Lum was interested in bias in the crime data — not political or racial bias, just the ordinary statistical kind. While this bias knows no color or socioeconomic class, Lum and her HRDAG colleague William Isaac demonstrate that it can lead to policing that unfairly targets minorities and those living in poorer neighborhoods.

By applying the algorithm to 2010 data on drug crime reports for Oakland, the researchers generated a predicted rate of drug crime on a map of the city for every day of 2011. The researchers then compared the data used by the algorithm — drug use documented by the police — with a record of overall drug use, whether recorded or not. This ground-truthing came from taking public health data from the 2011 National Survey on Drug Use and Health and demographic data from the city of Oakland to derive an estimate of drug use for all city residents.

Story continues below maps

Wheredunit

Drug use in Oakland is probably fairly widespread (left) based on estimates derived in part from the 2011 National Survey on Drug Use and Health. But police records of drug reports and crimes are concentrated in areas that are largely nonwhite and low-income (right).

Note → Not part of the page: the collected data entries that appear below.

-- ==== Sys2Proof/Machine/Core.lean ====
section
/-! DEFINITION. The machine as the host runs it. -/

noncomputable def Sys2Proof.core : Host.Core :=
  { State := Sys2Proof.Machine.State, Fault := Sys2Proof.Machine.Fault, Refusal := Sys2Proof.Machine.Refusal,
    step := Sys2Proof.Machine.step, reset := Sys2Proof.Machine.State.reset }
end

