theorem vfoldMin (d : Fin 48) (a : Fin 56) (m : Fin 8) : Statement (.vfoldMin d a m) := by
  intro hw f hf
  obtain rfl := Option.some.inj (show some ⟨27, d.val, a.val, 0, (32 * m.val + 2)⟩ = some f from hf)
  have l_d := d.isLt
  have l_a := a.isLt
  have l_m := m.isLt
  have h0 : (32 * m.val + 2) % 32 = 2 := by omega
  have e0 : fldN 48 d.val = .ok d := fldN_eq d rfl
  have e1 : fldN 56 a.val = .ok a := fldN_eq a rfl
  have e2 : fld0 0 = .ok () := rfl
  have e3 : fldN 8 ((32 * m.val + 2) / 32) = .ok m := fldN_eq m (by omega)
  refine ⟨Nat.le_of_ble_eq_true rfl, Nat.lt_of_lt_of_le d.isLt (by decide), Nat.lt_of_lt_of_le a.isLt (by decide), Nat.le_of_ble_eq_true rfl, by dsimp only; omega, ?_⟩
  have hm : decodeMajor1B ⟨27, d.val, a.val, 0, (32 * m.val + 2)⟩ = form4 (fldN 48 d.val) (fldN 56 a.val) (fld0 0) (fldN 8 ((32 * m.val + 2) / 32)) (fun d a _ m => .vfoldMin d a m) := by
    unfold decodeMajor1B; dsimp only; rw [h0]; try rfl
  exact hm.trans (form4_ok (k := (fun d a _ m => .vfoldMin d a m)) e0 e1 e2 e3)

theorem vfoldAnd (d : Fin 48) (a : Fin 56) (m : Fin 8) : Statement (.vfoldAnd d a m) := by
  intro hw f hf
  obtain rfl := Option.some.inj (show some ⟨27, d.val, a.val, 0, (32 * m.val + 3)⟩ = some f from hf)
  have l_d := d.isLt
  have l_a := a.isLt
  have l_m := m.isLt
  have h0 : (32 * m.val + 3) % 32 = 3 := by omega
  have e0 : fldN 48 d.val = .ok d := fldN_eq d rfl
  have e1 : fldN 56 a.val = .ok a := fldN_eq a rfl
  have e2 : fld0 0 = .ok () := rfl
  have e3 : fldN 8 ((32 * m.val + 3) / 32) = .ok m := fldN_eq m (by omega)
  refine ⟨Nat.le_of_ble_eq_true rfl, Nat.lt_of_lt_of_le d.isLt (by decide), Nat.lt_of_lt_of_le a.isLt (by decide), Nat.le_of_ble_eq_true rfl, by dsimp only; omega, ?_⟩
  have hm : decodeMajor1B ⟨27, d.val, a.val, 0, (32 * m.val + 3)⟩ = form4 (fldN 48 d.val) (fldN 56 a.val) (fld0 0) (fldN 8 ((32 * m.val + 3) / 32)) (fun d a _ m => .vfoldAnd d a m) := by
    unfold decodeMajor1B; dsimp only; rw [h0]; try rfl
  exact hm.trans (form4_ok (k := (fun d a _ m => .vfoldAnd d a m)) e0 e1 e2 e3)

theorem vfoldOr (d : Fin 48) (a : Fin 56) (m : Fin 8) : Statement (.vfoldOr d a m) := by
  intro hw f hf
  obtain rfl := Option.some.inj (show some ⟨27, d.val, a.val, 0, (32 * m.val + 4)⟩ = some f from hf)
  have l_d := d.isLt
  have l_a := a.isLt
  have l_m := m.isLt
  have h0 : (32 * m.val + 4) % 32 = 4 := by omega
  have e0 : fldN 48 d.val = .ok d := fldN_eq d rfl
  have e1 : fldN 56 a.val = .ok a := fldN_eq a rfl
  have e2 : fld0 0 = .ok () := rfl
  have e3 : fldN 8 ((32 * m.val + 4) / 32) = .ok m := fldN_eq m (by omega)
  refine ⟨Nat.le_of_ble_eq_true rfl, Nat.lt_of_lt_of_le d.isLt (by decide), Nat.lt_of_lt_of_le a.isLt (by decide), Nat.le_of_ble_eq_true rfl, by dsimp only; omega, ?_⟩
  have hm : decodeMajor1B ⟨27, d.val, a.val, 0, (32 * m.val + 4)⟩ = form4 (fldN 48 d.val) (fldN 56 a.val) (fld0 0) (fldN 8 ((32 * m.val + 4) / 32)) (fun d a _ m => .vfoldOr d a m) := by
    unfold decodeMajor1B; dsimp only; rw [h0]; try rfl
  exact hm.trans (form4_ok (k := (fun d a _ m => .vfoldOr d a m)) e0 e1 e2 e3)

theorem vfoldXor (d : Fin 48) (a : Fin 56) (m : Fin 8) : Statement (.vfoldXor d a m) := by
  intro hw f hf
  obtain rfl := Option.some.inj (show some ⟨27, d.val, a.val, 0, (32 * m.val + 5)⟩ = some f from hf)
  have l_d := d.isLt
  have l_a := a.isLt
  have l_m := m.isLt
  have h0 : (32 * m.val + 5) % 32 = 5 := by omega
  have e0 : fldN 48 d.val = .ok d := fldN_eq d rfl
  have e1 : fldN 56 a.val = .ok a := fldN_eq a rfl
  have e2 : fld0 0 = .ok () := rfl
  have e3 : fldN 8 ((32 * m.val + 5) / 32) = .ok m := fldN_eq m (by omega)
  refine ⟨Nat.le_of_ble_eq_true rfl, Nat.lt_of_lt_of_le d.isLt (by decide), Nat.lt_of_lt_of_le a.isLt (by decide), Nat.le_of_ble_eq_true rfl, by dsimp only; omega, ?_⟩
  have hm : decodeMajor1B ⟨27, d.val, a.val, 0, (32 * m.val + 5)⟩ = form4 (fldN 48 d.val) (fldN 56 a.val) (fld0 0) (fldN 8 ((32 * m.val + 5) / 32)) (fun d a _ m => .vfoldXor d a m) := by
    unfold decodeMajor1B; dsimp only; rw [h0]; try rfl
  exact hm.trans (form4_ok (k := (fun d a _ m => .vfoldXor d a m)) e0 e1 e2 e3)

theorem vfoldAmax (d : Fin 48) (a : Fin 56) (m : Fin 8) : Statement (.vfoldAmax d a m) := by
  intro hw f hf
  obtain rfl := Option.some.inj (show some ⟨27, d.val, a.val, 0, (32 * m.val + 6)⟩ = some f from hf)
  have l_d := d.isLt
  have l_a := a.isLt
  have l_m := m.isLt
  have h0 : (32 * m.val + 6) % 32 = 6 := by omega
  have e0 : fldN 48 d.val = .ok d := fldN_eq d rfl
  have e1 : fldN 56 a.val = .ok a := fldN_eq a rfl
  have e2 : fld0 0 = .ok () := rfl
  have e3 : fldN 8 ((32 * m.val + 6) / 32) = .ok m := fldN_eq m (by omega)
  refine ⟨Nat.le_of_ble_eq_true rfl, Nat.lt_of_lt_of_le d.isLt (by decide), Nat.lt_of_lt_of_le a.isLt (by decide), Nat.le_of_ble_eq_true rfl, by dsimp only; omega, ?_⟩
  have hm : decodeMajor1B ⟨27, d.val, a.val, 0, (32 * m.val + 6)⟩ = form4 (fldN 48 d.val) (fldN 56 a.val) (fld0 0) (fldN 8 ((32 * m.val + 6) / 32)) (fun d a _ m => .vfoldAmax d a m) := by
    unfold decodeMajor1B; dsimp only; rw [h0]; try rfl
  exact hm.trans (form4_ok (k := (fun d a _ m => .vfoldAmax d a m)) e0 e1 e2 e3)

theorem vld (d : Fin 56) (sb : Fin 32) (disp : Fin 64) (m : Fin 8) (ord : Bool) (ovt : Bool) : Statement (.vld d sb disp m ord ovt) := by
  intro hw f hf
  obtain rfl := Option.some.inj (show some ⟨28, d.val, sb.val, disp.val, (32 * m.val + 16 * ord.toNat + 8 * ovt.toNat + 0)⟩ = some f from hf)
  have l_d := d.isLt
  have l_sb := sb.isLt
  have l_disp := disp.isLt
  have l_m := m.isLt
  have l_ord := ord.toNat_lt
  have l_ovt := ovt.toNat_lt
  have h0 : (32 * m.val + 16 * ord.toNat + 8 * ovt.toNat + 0) % 8 = 0 := by omega
  have e0 : fldN 56 d.val = .ok d := fldN_eq d rfl
  have e1 : fldN 32 sb.val = .ok sb := fldN_eq sb rfl
  have e2 : fldN 64 disp.val = .ok disp := fldN_eq disp rfl
  have e3 : fldN 8 ((32 * m.val + 16 * ord.toNat + 8 * ovt.toNat + 0) / 32) = .ok m := fldN_eq m (by omega)
  have e4 : (.ok ((32 * m.val + 16 * ord.toNat + 8 * ovt.toNat + 0) / 16 % 2 == 1) : Except Reject Bool) = .ok ord := congrArg _ (beq_one ord (by omega))
  have e5 : (.ok ((32 * m.val + 16 * ord.toNat + 8 * ovt.toNat + 0) / 8 % 2 == 1) : Except Reject Bool) = .ok ovt := congrArg _ (beq_one ovt (by omega))
  refine ⟨Nat.le_of_ble_eq_true rfl, Nat.lt_of_lt_of_le d.isLt (by decide), Nat.lt_of_lt_of_le sb.isLt (by decide), Nat.lt_of_lt_of_le disp.isLt (by decide), by dsimp only; omega, ?_⟩
  have hm : decodeMajor1C ⟨28, d.val, sb.val, disp.val, (32 * m.val + 16 * ord.toNat + 8 * ovt.toNat + 0)⟩ = form6 (fldN 56 d.val) (fldN 32 sb.val) (fldN 64 disp.val) (fldN 8 ((32 * m.val + 16 * ord.toNat + 8 * ovt.toNat + 0) / 32)) (.ok ((32 * m.val + 16 * ord.toNat + 8 * ovt.toNat + 0) / 16 % 2 == 1)) (.ok ((32 * m.val + 16 * ord.toNat + 8 * ovt.toNat + 0) / 8 % 2 == 1)) .vld := by
    unfold decodeMajor1C; dsimp only; rw [h0]; try rfl
  exact hm.trans (form6_ok (k := .vld) e0 e1 e2 e3 e4 e5)

theorem vlds (d : Fin 56) (sb : Fin 32) (ss : Fin 32) (m : Fin 8) (ord : Bool) (ovt : Bool) : Statement (.vlds d sb ss m ord ovt) := by
  intro hw f hf
  obtain rfl := Option.some.inj (show some ⟨28, d.val, sb.val, ss.val, (32 * m.val + 16 * ord.toNat + 8 * ovt.toNat + 1)⟩ = some f from hf)
  have l_d := d.isLt
  have l_sb := sb.isLt
  have l_ss := ss.isLt
  have l_m := m.isLt
  have l_ord := ord.toNat_lt
  have l_ovt := ovt.toNat_lt
  have h0 : (32 * m.val + 16 * ord.toNat + 8 * ovt.toNat + 1) % 8 = 1 := by omega
  have e0 : fldN 56 d.val = .ok d := fldN_eq d rfl
  have e1 : fldN 32 sb.val = .ok sb := fldN_eq sb rfl
  have e2 : fldN 32 ss.val = .ok ss := fldN_eq ss rfl
  have e3 : fldN 8 ((32 * m.val + 16 * ord.toNat + 8 * ovt.toNat + 1) / 32) = .ok m := fldN_eq m (by omega)
  have e4 : (.ok ((32 * m.val + 16 * ord.toNat + 8 * ovt.toNat + 1) / 16 % 2 == 1) : Except Reject Bool) = .ok ord := congrArg _ (beq_one ord (by omega))
  have e5 : (.ok ((32 * m.val + 16 * ord.toNat + 8 * ovt.toNat + 1) / 8 % 2 == 1) : Except Reject Bool) = .ok ovt := congrArg _ (beq_one ovt (by omega))
  refine ⟨Nat.le_of_ble_eq_true rfl, Nat.lt_of_lt_of_le d.isLt (by decide), Nat.lt_of_lt_of_le sb.isLt (by decide), Nat.lt_of_lt_of_le ss.isLt (by decide), by dsimp only; omega, ?_⟩
  have hm : decodeMajor1C ⟨28, d.val, sb.val, ss.val, (32 * m.val + 16 * ord.toNat + 8 * ovt.toNat + 1)⟩ = form6 (fldN 56 d.val) (fldN 32 sb.val) (fldN 32 ss.val) (fldN 8 ((32 * m.val + 16 * ord.toNat + 8 * ovt.toNat + 1) / 32)) (.ok ((32 * m.val + 16 * ord.toNat + 8 * ovt.toNat + 1) / 16 % 2 == 1)) (.ok ((32 * m.val + 16 * ord.toNat + 8 * ovt.toNat + 1) / 8 % 2 == 1)) .vlds := by
    unfold decodeMajor1C; dsimp only; rw [h0]; try rfl
  exact hm.trans (form6_ok (k := .vlds) e0 e1 e2 e3 e4 e5)

theorem vldx (d : Fin 56) (sb : Fin 32) (vi : Fin 56) (m : Fin 8) (ord : Bool) (ovt : Bool) : Statement (.vldx d sb vi m ord ovt) := by
  intro hw f hf
  obtain rfl := Option.some.inj (show some ⟨28, d.val, sb.val, vi.val, (32 * m.val + 16 * ord.toNat + 8 * ovt.toNat + 2)⟩ = some f from hf)
  have l_d := d.isLt
  have l_sb := sb.isLt
  have l_vi := vi.isLt
  have l_m := m.isLt
  have l_ord := ord.toNat_lt
  have l_ovt := ovt.toNat_lt
  have h0 : (32 * m.val + 16 * ord.toNat + 8 * ovt.toNat + 2) % 8 = 2 := by omega
  have e0 : fldN 56 d.val = .ok d := fldN_eq d rfl
  have e1 : fldN 32 sb.val = .ok sb := fldN_eq sb rfl
  have e2 : fldN 56 vi.val = .ok vi := fldN_eq vi rfl
  have e3 : fldN 8 ((32 * m.val + 16 * ord.toNat + 8 * ovt.toNat + 2) / 32) = .ok m := fldN_eq m (by omega)
  have e4 : (.ok ((32 * m.val + 16 * ord.toNat + 8 * ovt.toNat + 2) / 16 % 2 == 1) : Except Reject Bool) = .ok ord := congrArg _ (beq_one ord (by omega))
  have e5 : (.ok ((32 * m.val + 16 * ord.toNat + 8 * ovt.toNat + 2) / 8 % 2 == 1) : Except Reject Bool) = .ok ovt := congrArg _ (beq_one ovt (by omega))
  refine ⟨Nat.le_of_ble_eq_true rfl, Nat.lt_of_lt_of_le d.isLt (by decide), Nat.lt_of_lt_of_le sb.isLt (by decide), Nat.lt_of_lt_of_le vi.isLt (by decide), by dsimp only; omega, ?_⟩
  have hm : decodeMajor1C ⟨28, d.val, sb.val, vi.val, (32 * m.val + 16 * ord.toNat + 8 * ovt.toNat + 2)⟩ = form6 (fldN 56 d.val) (fldN 32 sb.val) (fldN 56 vi.val) (fldN 8 ((32 * m.val + 16 * ord.toNat + 8 * ovt.toNat + 2) / 32)) (.ok ((32 * m.val + 16 * ord.toNat + 8 * ovt.toNat + 2) / 16 % 2 == 1)) (.ok ((32 * m.val + 16 * ord.toNat + 8 * ovt.toNat + 2) / 8 % 2 == 1)) .vldx := by
    unfold decodeMajor1C; dsimp only; rw [h0]; try rfl
  exact hm.trans (form6_ok (k := .vldx) e0 e1 e2 e3 e4 e5)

graphs of drug use and crime reports in Oakland — K. Lum/HRDAG

In this public health-based map, drug use is widely distributed across the city. In the predicted drug crime map, it is not. Instead, drug use deemed worthy of police attention is concentrated in neighborhoods in West Oakland and along International Boulevard, two predominately low-income and nonwhite areas.

Predictive policing approaches are often touted as eliminating concerns about police profiling. But rather than correcting bias, the predictive model exacerbated it, Lum said during a panel on data and crime at the American Association for the Advancement of Science annual meeting in Boston in February. While estimates of drug use are pretty even across race, the algorithm would direct Oakland police to locations that would target black people at roughly twice the rate of whites. A similar disparity emerges when analyzing by income group: Poorer neighborhoods get targeted.

Shifting target

While drug use estimated from public health data is roughly equivalent across racial classifications (top), police using a predictive policing algorithm in Oakland, Calif., would target black people at roughly twice the rate of whites (bottom).

And a troubling feedback loop emerges when police are sent to targeted locations. If police find slightly more crime in an area because that’s where they’re concentrating patrols, these crimes become part of the dataset that directs where further patrolling should occur. Bias becomes amplified, hot spots hotter.

There’s nothing wrong with PredPol’s algorithm, Lum notes. Machine learning algorithms learn patterns and structure in data. “The algorithm did exactly what we asked; it learned patterns in the data,” she says. The danger is in thinking that predictive policing will tell you about patterns in the occurrence of crime. It’s really telling you about patterns in police records.

Police aren’t tasked with collecting random samples, nor should they be, says Lum. And that’s all the more reason why departments should be transparent and vigilant about how they use their data. In some ways, PredPol-guided policing isn’t so different from old-fashioned pins on a map.

For her part, Lum would prefer that police stick to these timeworn approaches. With pins on a map, the what, why and where of the data are very clear. The black box of an algorithm, on the other hand, lends undue legitimacy to the police targeting certain locations while simultaneously removing accountability. “There’s a move toward thinking machine learning is our savior,” says Lum. “You hear people say, “A computer can’t be racist.’”

The use of predictive policing may be costly, both literally and figuratively. The software programs can run from $20,000 to up to $100,000 per year for larger cities. It’s harder to put numbers on the human cost of over-policing, but the toll is real. Increased police scrutiny can lead to poor mental health outcomes for residents and undermine relationships between police and the communities they serve. Big data doesn’t help when it’s bad data.